Peter Astbury Brunt FBA (23 June 1917 – 5 November 2005) was a British academic and ancient historian. He was Camden Professor of Ancient History at the University of Oxford from 1970 to 1982. During his career, he lectured at the University of St Andrews, Oriel College, Oxford, Gonville and Caius College, Cambridge, and Brasenose College, Oxford.

==Early life==
Brunt was born on 23 June 1917 in Coulsdon, Surrey, to the Rev Samuel Brunt, a Methodist minister, and Gladys Eileen Brunt (née Blewett). He was educated at Ipswich School, a public school in Ipswich, Suffolk. In 1935, he won a scholarship to study history at Oriel College, Oxford. The decision to study modern history was based on his belief that his Ancient Greek, specifically his composition, was not good enough to win a scholarship to read classics. However, he did change to classics and took a First in Mods in 1937 and a First in Greats in 1939.

Having graduated with a double first, he was awarded the Craven Fellowship in 1939. However, with the outbreak of World War II, his academic career went on hold. He volunteered but flat feet prevented him from serving in the military. Instead, he joined the Ministry of Shipping, later the Ministry of War Transport, as a civil servant. He served as Temporary Assistant Principal, and later Temporary Principal. His main duties involved the relinquishing of French ships, and dealing with the legal and diplomatic fallout from this. He additionally spent his nights on fire fighting duty with the Air Raid Precautions. His work as a civil servant allowed him to develop some skill as an administrator and afforded him experiences that he might not have had as a student. Notably, during air-raid duties he made the acquaintance of his fellow worker Violet Bonham Carter, and in the Ministry of Shipping he started a long friendship with the numismatist Derek Allen.

==Academic career==
In 1946, having been released from war-service, he returned to the University of Oxford. He became a Senior Demy (graduate scholar) of Magdalen College, and took up the Craven Fellowship he had been awarded before the war in 1939. There, he undertook research on the influence of Stoicism at Rome under the direction of Professor Hugh Last, and on the relations between governed and governors in the Roman Empire. While studying at the British School at Rome, he came to the belief that archaeological evidence could only be used to confirm something one already knew. In 1947, he was offered a lecturing position. He stopped his doctoral research and took up the appointment of lecturer in Ancient History at the University of St Andrews. He found living in St Andrews difficult as he had to vacate his rooms during the summer months and this disrupted his research.
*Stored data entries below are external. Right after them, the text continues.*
-- ==== Sys2Proof/Laws/KeepsWheel.lean ====
section
/-!
SUPPORT. Each operation of Machine/Wheel.lean keeps the queue of waiting commands and the canonical form of the memories.
-/

namespace Sys2Proof.Machine

open Sys2Proof

set_option linter.all false

theorem State.issue_keeps {root s : State} (h : Keeps root s) (w : Fin 64) (p : Fin 16) (cycles : Nat) (f : State → State) (hf : ∀
    u0, Keeps root u0 → Keeps root (f u0)) : Keeps root (State.issue s w p cycles f) := by
  unfold State.issue
  repeat' first
    | with_reducible assumption
    | with_reducible apply hf
    | with_reducible apply State.onWheel_keeps
    | with_reducible apply Keeps.ite
    | split
    | dsimp only
    | intro _

theorem State.issueVal_keeps {root s : State} (h : Keeps root s) (w : Fin 64) (p : Fin 16) (cycles : Nat) (d : Fin 64) (f : Wheel →
    Word × Nat) : Keeps root (State.issueVal s w p cycles d f) := by
  unfold State.issueVal
  repeat' first
    | with_reducible assumption
    | with_reducible apply State.issue_keeps
    | with_reducible apply State.onWheel_keeps
    | dsimp only
    | intro _

theorem State.issuePred_keeps {root s : State} (h : Keeps root s) (w : Fin 64) (p : Fin 16) (u : Fin 4) (f : Wheel → Bool) : Keeps
    root (State.issuePred s w p u f) := by
  unfold State.issuePred
  repeat' first
    | with_reducible assumption
    | with_reducible apply State.issue_keeps
    | with_reducible apply State.onWheel_keeps
    | dsimp only
    | intro _

theorem State.issueInteg_keeps {root s : State} (h : Keeps root s) (w : Fin 64) (p : Fin 16) (u : Fin 4) (d : Option (Fin 64)) (mask
    : Nat) (f : Wheel → Word → Integ → Integ × Nat) : Keeps root (State.issueInteg s w p u d mask f) := by
  unfold State.issueInteg
  repeat' first
    | with_reducible assumption
    | with_reducible apply State.issue_keeps
    | with_reducible apply State.onWheel_keeps
    | split
    | refine Keeps.upd ?_ rfl rfl rfl rfl rfl
    | dsimp only
    | intro _

end Sys2Proof.Machine
end

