-- ==== Sys2Proof/Laws/KeepsSaggar.lean ====
section
/-!
SUPPORT. Each operation of Machine/Saggar.lean keeps the queue of waiting commands and the canonical form of the memories.
-/

namespace Sys2Proof.Machine

open Sys2Proof

set_option linter.all false

theorem State.onSag_keeps {root s : State} (h : Keeps root s) (f : SagState → SagState) : Keeps root (State.onSag s f) := by
  unfold State.onSag
  repeat' first
    | with_reducible assumption
    | with_reducible apply State.withSag_keeps
    | dsimp only
    | intro _

theorem State.discardStaged_keeps {root s : State} (h : Keeps root s) : Keeps root (State.discardStaged s) := by
  unfold State.discardStaged
  refine Keeps.ite (State.put_keeps (State.put_keeps (State.put_keeps (Keeps.glz h fun _ => rfl) _ _) _ _) _ _) h

theorem State.orderlyBegin_keeps {root s : State} (h : Keeps root s) (cause : Nat) : Keeps root (State.orderlyBegin s cause) := by
  unfold State.orderlyBegin
  repeat' first
    | with_reducible assumption
    | with_reducible apply State.pfSave_keeps
    | with_reducible apply State.raiseStop_keeps
    | with_reducible apply State.withPwr_keeps
    | with_reducible apply Keeps.ite
    | split
    | refine Keeps.upd ?_ rfl rfl rfl rfl rfl
    | dsimp only
    | intro _

theorem State.attestCommit_keeps {root s : State} (h : Keeps root s) (q : Nat) : Keeps root (State.attestCommit s q) := by
  unfold State.attestCommit
  repeat' first
    | with_reducible assumption
    | with_reducible apply State.onSag_keeps
    | with_reducible apply State.putB_keeps
    | with_reducible apply State.put_keeps
    | with_reducible apply Keeps.ite
    | split
    | refine Keeps.upd ?_ rfl rfl rfl rfl rfl
    | dsimp only
    | intro _

theorem State.keepTree_keeps {root s : State} (h : Keeps root s) (t : Nat) : Keeps root (State.keepTree s t) := by
  unfold State.keepTree
  repeat' first
    | with_reducible assumption
    | with_reducible apply State.onSag_keeps
    | with_reducible apply Keeps.ite
    | split
    | refine Keeps.upd ?_ rfl rfl rfl rfl rfl
    | dsimp only
    | intro _

theorem execTreeBuildDone_keeps {s out : State} (e : execTreeBuildDone s = .next out) : Keeps s out := by
  cases e
  repeat' first
    | with_reducible exact Keeps.refl _
    | with_reducible assumption
    | with_reducible apply State.keepTree_keeps
    | with_reducible apply State.onSag_keeps
    | with_reducible apply State.put_keeps
    | with_reducible apply Keeps.ite
    | split
    | refine Keeps.upd ?_ rfl rfl rfl rfl rfl
    | dsimp only
    | intro _

theorem State.attestWasted_keeps {root s : State} (h : Keeps root s) : Keeps root (State.attestWasted s) := by
  unfold State.attestWasted
  repeat' first
    | with_reducible assumption
    | with_reducible apply State.onSag_keeps
    | with_reducible apply State.journal_keeps
    | with_reducible apply Keeps.ite
    | split
    | refine Keeps.upd ?_ rfl rfl rfl rfl rfl
    | dsimp only
    | intro _

theorem State.debugClose_keeps {root s : State} (h : Keeps root s) : Keeps root (State.debugClose s) := by
  unfold State.debugClose
  repeat' first
    | with_reducible assumption
    | with_reducible apply State.put_keeps
    | dsimp only
    | intro _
He returned to the University of Oxford in 1951 and joined Oriel College as fellow and tutor in ancient history. One focus of interest during this period was that of ancient slavery. He also lectured on Thucydides in the first few years, and he wrote a revised edition of Jowett's translation of History of the Peloponnesian War with a new introduction in 1963. He served as Dean of Oriel College from 1959 to 1964. From 1968 to 1970, he left Oxford University to serve as Bursar of Gonville and Caius College, University of Cambridge. During this time he completed two books., one of which—Italian Manpower, 225 BC-AD 14 (Oxford University Press, 1971)—was arguably the most innovative book about Roman history written in English since the Second World War. In 1970, he was elected Camden Professor of Ancient History and joined Brasenose College, University of Oxford, as a professorial fellow.

Outside of university, he held a number of positions. He was editor of The Oxford Magazine for two years from 1963 to 1964. He was a delegate of the Oxford University Press from 1971 to 1979. He served as a member of the council of the British School at Rome from 1972 to 1987. He was President of the Society for the Promotion of Roman Studies from 1980 to 1983.

He retired early in 1982 because of ill-health.

==Later life==
After retirement, Brunt stayed in Oxford and continued his academic research. He revised a number of past papers and wrote new chapters to produce and publish three new books; on the Roman republic in 1988, the Roman Empire in 1990, and on Ancient Greece in 1992. He lived with his mother until her death.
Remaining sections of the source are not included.